Драч обиженно ответил:
— И у Захарка душа не из мочала, да только знает он, что мушкеты без курков. Хмель попробовал сопротивляться...
— Надо, чтобы о Хмеле все люди узнали, — сказал Кривонос, понизив голос. — Об этом я и хотел тебе сказать. От села к селу иди, Кирило. — И еще тише добавил: — Пусть готовят косы: скоро пригодятся.
VII
Проходя мимо церкви, Кривонос увидел толпу крестьян. Женщины над кем-то причитали, мужчины хмуро и злобно смотрели на церковную паперть.
На паперти стоял, широко расставив ноги, панок в рогатой шапке и раздраженно помахивал плетью. Перед ним, заслоняя панка от толпы, вертелись пахолки [Пахолок - слуга], размахивая плетьми, отгоняя русого парубка, который изо всех сил рвался к пану. Селяне старались его удержать. Рубаха на парубке была разорвана, на губах у него выступила пена. Он силился что-то выкрикнуть, а из горла вырывался только стон, будто его жестоко пытали.
На крик парубка и причитания женщин начал cбeгаться народ с ярмарки. Насмешливая улыбка сошла с лица пана — он встревожился, побледнел даже и с остервенением закричал гайдукам:
— Плетью их, пся крев! Чего рты разинули?!
Толпа немного отодвинулась, но сгрудилась еще теснее.
— Побойтесь бога, пане! — выкрикнул кто-то из толпы. — Грех на вашей душе.
— Вы ж ее до смерти довели, — сказал другой. — Хоть к мертвой будьте милостивы!

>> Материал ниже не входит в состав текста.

/-- Free bytes for contents that the manual leaves open (log entry 2). -/
def openBytes (n : Nat) (m : Sys) : List Byte × Sys :=
  ((List.range n).map fun i => Config.raceByte (m.health.draws * 2 ^ 41 + i), onHealth (fun h => { h with draws := h.draws + 1 }) m)

/-! ### Time and identity -/

/-- Turns in 1 µs times 16, so that 62.5 turns stay exact: a time in µs as turns, rounded up. -/
def usTurns (us : Nat) : Nat := (us * 1000 + 15) / 16
/-- Turns in one millisecond (R436). -/
def msTurns : Nat := 62500
/-- Turns in one second. -/
def secTurns : Nat := 62500000

/-- EVT.TURN.COUNT (R435). -/
def now (m : Sys) : Nat := m.health.turn.toNat

/-- The module's fabric address (R75). -/
def ownAddr (m : Sys) : Addr := m.fabric.group ++ m.fabric.member

/-- Bytes of the calibration row (R400). -/
def calBytes (o n : Nat) : List Byte := (span o n).map Config.calRow

/-- The module identity of FAB.IDENT (R92, R400). -/
def identity : Word := BitVec.ofNat 64 (leNat (calBytes 8 8))

/-- The module runs: no power-fail event has been taken and it is not off (R34, R40). -/
def live (m : Sys) : Bool := m.power.run == .on

/-- A hold-up sequence runs (R34). -/
def inHoldup (m : Sys) : Bool :=
  m.power.run == .holdPrograms || m.power.run == .holdFlush || m.power.run == .holdLedger

/-- Act only while the module runs (R34, R40). -/
def whileLive (f : Sys → Sys) (m : Sys) : Sys := if live m then f m else m

/-- STAGE is SERVING (R409). -/
def stageServing : BitVec 4 := 0x5
/-- STAGE while the recovery loader runs (R427). -/
def stageLoader : BitVec 4 := 0x8
/-- STAGE of a halted start (R410). -/
def stageHalted : BitVec 4 := 0xF

/-! ### Lifetime totals and events (R436, R437, R455) -/

/-- Raise lifetime total `i` (R455). -/
def addTotal (i k : Nat) : Sys → Sys :=
  onHealth fun h => { h with totals := tupd 0 i (fun v => min (v + k) (2 ^ 64 - 1)) h.totals }

/-- Set lifetime total `i` (R455). -/
def setTotal (i v : Nat) : Sys → Sys := onHealth fun h => { h with totals := tset i v h.totals }

/-- A lifetime total (R455). -/
def total (i : Nat) (m : Sys) : Nat := tget 0 i m.health.totals

/-- Powered seconds in the life of the part (R451, R455 total 0). -/
def poweredSecs (m : Sys) : Nat := total 0 m + now m / secTurns

/-- Count an event of the precedence list as taken; `pos` is its position less one (R437, R455). -/
def takeEvent (pos : Nat) (m : Sys) : Sys :=
  let m := onHealth (fun h => { h with counts := tupd 0 pos satInc h.counts, inTurn := h.inTurn ++ [pos] }) m
  if pos ≤ 6 then addTotal (pos + 2) 1 m else m

/-- An event at a position: taken and acted on while the module runs; sampled and counted, without action, during a hold-up
sequence (R439); nothing once the module is off. -/
def asEvent (pos : Nat) (f : Sys → Sys) (m : Sys) : Sys :=
  if live m then f (takeEvent pos m) else if inHoldup m then takeEvent pos m else m

/-! ### Bits that clear by writing 1 (R9, R10) -/

/-- Address of FAB.PORT_STATUS of a port (R92). -/
def portStatusAddr (p : Nat) : Nat := 0x01000100 + 8 * p
/-- Address of MAP.STATUS (R379). -/
def mapStatusAddr : Nat := 0x02000000
/-- Address of CORE.FAULT of a core (R200). -/
def coreFaultAddr (n : Nat) : Nat := 0x10000008 + 0x10000 * n
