-- ==== Sys2Proof/Machine/Cell.lean ====
section
/-!
DEFINITION. The cell of the array and its operand layouts: slots in weight mode and H1 mode, runs, and the layouts that engines read
(R170 to R172, R175, R177, R213, R214).
-/
namespace Sys2Proof.Machine

/-! ### One slot (R170, R171) -/

/-- The coefficient k of a plane bit (R170). -/
def planeGain (w b : Nat) (p : Bool) : Int :=
  if w = 1 then (if p then 1 else -1)
  else if b + 1 = w then (if p then -1 else 0)
  else (if p then 1 else 0)

/-- A valid slot of weight mode: acc + k x a x 2^b (R170). -/
def weightSlot (w : Nat) (a : Int) (acc : Int) (b : Nat) (p : Bool) : Int := acc + planeGain w b p * a * 2 ^ b

/-- The slots of one weight, planes 0 to n - 1 in ascending order (R170). -/
def weightSlots (w : Nat) (a : Int) (code : Nat) : Nat → Int → Int
  | 0, acc => acc
  | n + 1, acc => weightSlot w a (weightSlots w a code n acc) n (code.testBit n)

/-- A cell takes one weight of width w (R170). -/
def cellWeight (w : Nat) (a : Int) (acc : Int) (code : Nat) : Int := weightSlots w a code w acc

/-- A valid slot of H1 mode: acc + popcount(q xor s) (R171). -/
def sketchSlot (acc : Nat) (q s : BitVec 16) : Nat := acc + popcount (q ^^^ s)

/-- An accumulation run in weight mode over pairs of activation and weight code (R172, R213). -/
def weightRun (w : Nat) (l : List (Int × Nat)) : Int := l.foldl (fun acc p => cellWeight w p.1 acc p.2) 0

/-- An accumulation run in H1 mode over pairs of slices (R171, R207). -/
def sketchRun (l : List (BitVec 16 × BitVec 16)) : Nat := l.foldl (fun acc p => sketchSlot acc p.1 p.2) 0

/-! ### Layouts (R175) -/

/-- Two bytes as a signed number. -/
def s16At (l : List Byte) (o : Nat) : Int := (BitVec.ofNat 16 (leAt l o 2)).toInt

/-- Activation X[m][k] of row-group layout, as a byte offset. -/
def rowGroupAt (kdim m k : Nat) : Nat := ((m / 8 * kdim + k) * 8 + m % 8) * 2

/-- Weight code W[k][n] of plane layout: plane b is bit n mod 8 of byte (g x K + k) x w + b. -/
def planeCode (l : List Byte) (kdim w k n : Nat) : Nat :=
  (List.range w).foldl (fun v b =>
    v + (if (l.getD ((n / 8 * kdim + k) * w + b) 0).getLsbD (n % 8) then 2 ^ b else 0)) 0

/-- Slice t of sketch x in slice layout, as a byte offset. -/
def sliceAt (b t x : Nat) : Nat := ((x / 8 * (b / 16) + t) * 8 + x % 8) * 2

/-- The slices of sketch x. -/
def slicesOf (l : List Byte) (b x : Nat) : List (BitVec 16) := (List.range (b / 16)).map fun t => BitVec.ofNat 16 (leAt l (sliceAt b t x) 2)

/-! ### What a tile leaves in the array (R177, R179, R182) -/

/-- An accumulator that holds a sum, with the residue that the cell computed beside it. -/
def accOf (v : Int) : Acc := { value := BitVec.ofInt 40 v, residue := BitVec.ofNat 2 (v % 3).toNat }

/-- The check of a value's residue as it is copied to the drain register (R179, R194). -/
def residueGood (a : Acc) : Bool := (a.value.toInt % 3).toNat == a.residue.toNat

/-- The last tile of a descriptor, by row of the array and column of the tile: its sums, what the activation registers hold at its last
slot, and in H1 mode the queries of its rows. -/
structure Tile where
  acc : Nat → Nat → Int
  act : Nat → Nat
  query : Option (Nat → List (BitVec 16))

/-- A half of the array after its last slot of a tile that begins at column `col`: the accumulators have swapped, and the active ones
start at zero (R179). -/
def halfAfter (t : Tile) (col : Nat) (x : Half) : Half :=
  { x with
    acts := (List.range 32).map fun i => BitVec.ofNat 16 (t.act (i / 4))
    active := halfReset.active
    shadow := (List.range 32).map fun i => accOf (t.acc (i / 4) (col + i % 4))
    query := match t.query with
      | some q => (List.range 8).map q
      | none => x.query }

/-- The halves that a task holds have taken a descriptor's last tile; their lanes of the drain register fill (R179, R182). -/
def holdTile (t : Nat) (x : Tile) (m : Sys) : Sys :=
  match m.jobs.job with
  | none => m
  | some j => match (taskAt j t).phase with
    | .placed n => onCore n.toNat (fun c => (halvesOf c t).foldl (fun c h =>
        setLanes h true (onHalf h (halfAfter x (if (engineOf c (h / 2)).split then 0 else 4 * (h % 2))) c)) c) m
    | _ => m

/-! ### Products (R213, R214) -/

/-- The runs of a reduction: 65,536 products each, in ascending k (R172, R214). -/
def productRuns (w : Nat) (l : List (Int × Nat)) : List Int := (pieces 65536 l).map (weightRun w)

/-- The product of a token and a column with its scales: one rounding up to K = 65,536, and R214 beyond. -/
def productValue (key : RollKey) (w : Nat) (l : List (Int × Nat)) (sa sw : Nat) : F32 :=
  let s := fmul (scValue sa) (scValue sw)
  let value (acc : Int) := fmul (fracOf acc) s
  if l.length ≤ 65536 then rne32 (value (weightRun w l))
  else
    let accs := productRuns w l
    srTree key ((List.range accs.length).map fun i =>
      let v := value (accs.getD i 0)
      if fzero v then 0 else sr32 v (rollAt key i))

end Sys2Proof.Machine
end

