-- ==== Sys2Proof/Machine/JobRun.lean ====
section
/-!
DEFINITION. A job from its set-up to its end: steps, task order, prefetch, rows of a serving step, and the end of contexts and of the
job (R278, R285, R288 to R296, R299 to R304).
-/
namespace Sys2Proof.Machine

/-! ### Costs and the expiry point (R173, R293) -/

/-- The nominal cost of a descriptor in the current step (R173). -/
def descCost (j : Job) (d : Desc) : Nat := ((shapeNow j d).map (·.cost)).getD 0

/-- The descriptors of the current step in plan order: (task, index, cost). -/
def stepCosts (j : Job) : List (Nat × Nat × Nat) :=
  (List.range j.plan.tasks.length).flatMap fun t =>
    let e := entryOf j t
    (List.range e.descCount).map fun i => (t, i, descCost j (j.plan.descs.getD (e.firstDesc + i) noDesc))

/-- The first descriptor at which the running sum passes the budget (R293). -/
def firstOver (budget : Nat) : Nat → List (Nat × Nat × Nat) → Option (Nat × Nat)
  | _, [] => none
  | sum, (t, i, c) :: rest => if budget < sum + c then some (t, i) else firstOver budget (sum + c) rest

/-- The expiry descriptor of a step (R293). -/
def expiryOf (j : Job) : Option (Nat × Nat) := if j.budget = 0 then none else firstOver j.budget j.pips (stepCosts j)

/-- The step may issue descriptor `i` of task `t` (R293). -/
def inBudget (j : Job) (t i : Nat) : Bool :=
  match j.expiry with
  | none => true
  | some (u, k) => decide (t < u) || (t == u && decide (i ≤ k))

/-! ### Task order (R278) -/

/-- The bytes of an access entry in the current step: tensor number, first byte, end, mode. -/
def accessSpan (j : Job) (a : Access) : Nat × Nat × Nat × Byte :=
  let x := slotAddr j a.slot a.off
  (x / 2 ^ 40, x % 2 ^ 40, x % 2 ^ 40 + a.len, a.mode)

/-- Two access entries conflict: they share a byte and one of them writes it (R278). -/
def accessConflict (j : Job) (a b : Access) : Bool :=
  let x := accessSpan j a
  let y := accessSpan j b
  x.1 == y.1 && spansMeet (x.2.1, x.2.2.1) (y.2.1, y.2.2.1) && (x.2.2.2.getLsbD 1 || y.2.2.2.getLsbD 1)

/-- Task `t` waits for the earlier task `u` (R278). -/
def dependsOn (j : Job) (t u : Nat) : Bool :=
  (taskAccess j.plan (entryOf j u)).any fun a => (taskAccess j.plan (entryOf j t)).any fun b => accessConflict j a b

/-- Every earlier task that task `t` depends on has completed (R278). -/
def depsDone (j : Job) (t : Nat) : Bool :=
  (List.range t).all fun u => (taskAt j u).phase == .done || !dependsOn j t u

/-! ### Prefetch (R299) -/

/-- One prefetch entry is issued for flat position `pos`. A pin that R162 refuses abandons it (R165). -/
def prefetchOne (pos : Nat) (e : Prefetch) (m : Sys) : Sys :=
  match m.jobs.job with
  | none => m
  | some j =>
    let n := slotNumber j e.slot
    match tensorOf m n with
    | none => m
    | some t =>
      if t.state = .building then m
      else if e.pin && (t.pins == 0xFFFF || !pinAllowed m (pinExtra t)) then
        onRange (fun r => { r with prefetchLost := satInc r.prefetchLost }) (addTotal 29 1 m)
      else
        let m := onlyIf e.pin (fun m =>
          onJob (fun j => { j with pfPins := j.pfPins ++ [(pos, BitVec.ofNat 24 n)] }) (raisePin n m)) m
        if holdsIn t 1 || t.motion.isSome then m
        else moveNow (.prefetch pos e.pin) n 1 false noCores m
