/-! ### DESCRIPTOR_ISSUE (R189) -/

/-- Descriptor `i` of a task. -/
def taskDesc (j : Job) (t i : Nat) : Option Desc :=
  if i < (entryOf j t).descCount then j.plan.descs[(entryOf j t).firstDesc + i]? else none

/-- Where a use lies in core stores: scratch, or a tensor with its home in T0. -/
def inCoreStore (m : Sys) (j : Job) (u : Use) : Bool :=
  match u.ref with
  | .scratch _ => true
  | .slot s _ => (match tensorOf m (slotNumber j s.toNat) with
    | some t => (match t.place with
      | .t0 _ => true
      | _ => false)
    | none => false)
  | _ => false

/-- An earlier use `u` orders a later use `v` in the current step: the earlier writes a core-store byte that the later reads or
writes, or reads a byte that the later writes (R189). -/
def usesOrder (m : Sys) (j : Job) (u v : Use) : Bool :=
  ((u.out && inCoreStore m j u && inCoreStore m j v) || (!u.out && v.out)) &&
    match u.ref, v.ref with
    | .scratch o, .scratch q => spansMeet (o.toNat + u.off, o.toNat + u.off + u.len) (q.toNat + v.off, q.toNat + v.off + v.len)
    | .slot s o, .slot t q =>
      let x := slotAddr j s.toNat (o.toNat + u.off)
      let y := slotAddr j t.toNat (q.toNat + v.off)
      spansMeet (x, x + u.len) (y, y + v.len)
    | _, _ => false

/-- A tensor descriptor (R281). -/
def isTensorDesc (d : Desc) : Bool := decide (0x60 ≤ d.op.toNat ∧ d.op.toNat ≤ 0x68)

/-- Descriptor `i` waits for the earlier descriptor `e` of its task (R189). A tensor descriptor that ends DONE lets its task continue,
so the later descriptors wait for it (R281; log entry 37). -/
def descAfter (m : Sys) (j : Job) (t i e : Nat) : Bool :=
  ((taskDesc j t e).map isTensorDesc).getD false ||
  match (taskDesc j t i).bind (shapeNow j), (taskDesc j t e).bind (shapeNow j) with
  | some a, some b => a.uses.any fun u => b.uses.any fun v => usesOrder m j v u
  | _, _ => false

/-- A half of a core is in service. -/
def halfServes (c : Core) (h : Nat) : Bool := !c.halfOut.getLsbD h

/-- A half of a core holds no tile. -/
def halfFree (c : Core) (h : Nat) : Bool := (halfOf c h).holder.isNone

/-- Halves that an engine descriptor may take, each choice the halves of one engine: a full-mode descriptor an engine with both halves in
service and empty, a half-engine descriptor one half in service; an engine changes its mode only while both its halves are empty (R182,
R195). -/
def engineChoices (c : Core) (d : Desc) : List (List Nat) :=
  (List.range 8).flatMap fun e =>
    let l := 2 * e
    let r := 2 * e + 1
    let idle := halfFree c l && halfFree c r
    if d.half then ([l, r].filter fun h => halfServes c h && halfFree c h && (idle || (engineOf c e).split)).map fun h => [h]
    else if idle && halfServes c l && halfServes c r then [[l, r]] else []

/-- The task may take an engine for a descriptor: it holds none, and one is free (R182, R189, R195). -/
def engineReady (c : Core) (t : Nat) (d : Desc) : Bool := !onEngine d || ((halvesOf c t).isEmpty && !(engineChoices c d).isEmpty)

— Бейте их! — подталкивал панок пахолков, не решавшихся дразнить толпу. — Жолнеров сюда, здесь бунт!
На башне замка стража застучала в железные плиты. Пахолки, почуяв подмогу, замахали плетьми во все стороны, стегая и мужчин и женщин, как скот.
Люди втянули головы в плечи и подались назад. Тогда Кривонос увидел на земле белую, как из мрамора, женщину. Под мокрой одеждой вырисовывалось ее стройное тело и длинные ноги, обутые в постолы. В остриженных волосах запутались ржавые водоросли и зеленая ряска. От воды земля вокруг тела стала черной. Видно было, что женщину только что вытащили из реки, но зеленые мухи уже смело ползали по ее закрытым глазам.
С первого взгляда Кривоносу показалось что-то знакомое в лице утопленницы — с горбинкой нос, раскинувшиеся крыльями брови, светлые волосы. Он вздрогнул и весь подался к распластанной на земле женщине. От страшной мысли, которую он до сих пор старался отогнать от себя, лицо утопленницы двоилось в глазах, и он никак не мог в него вглядеться. Он протер глаза, посмотрел вокруг: панок в рогатой шапке уже ушел с паперти, за ним исчезли и пахолки. Кривонос снова посмотрел на женщину. Теперь он не нашел в этом восковом лице дорогих ему черт, но тут же подумал, что смерть, возможно, исказила его, и, как бы ища подтверждения, он вопросительно посмотрел на окружающих. Русый парубок уже лежал на земле, уткнувшись лицом в пыль и схватившись руками за голову. От удара плетью рубаха на спине лопнула. Он вздрагивал от рыданий.
Кривонос поднял его на ноги и внимательно всмотрелся в мокрое от слез, совсем еще молодое лицо.
— Что здесь случилось? Что за женщина? — спросил он, готовый уже услышать страшную для себя весть.
Парень печально качал головой и прижимал кулаки к груди. Глянув на утопленницу, он снова схватился за взъерошенную голову.
— Зося! Зося! О проклятые, о проклятые!.. Дайте мне его!..
Толпа снова окружила их стеной, и люди зашумели.
— За панскими собаками больше ходишь, чем за своими детьми.
— Пан собаку пожалел, а женщину на поругание выставил...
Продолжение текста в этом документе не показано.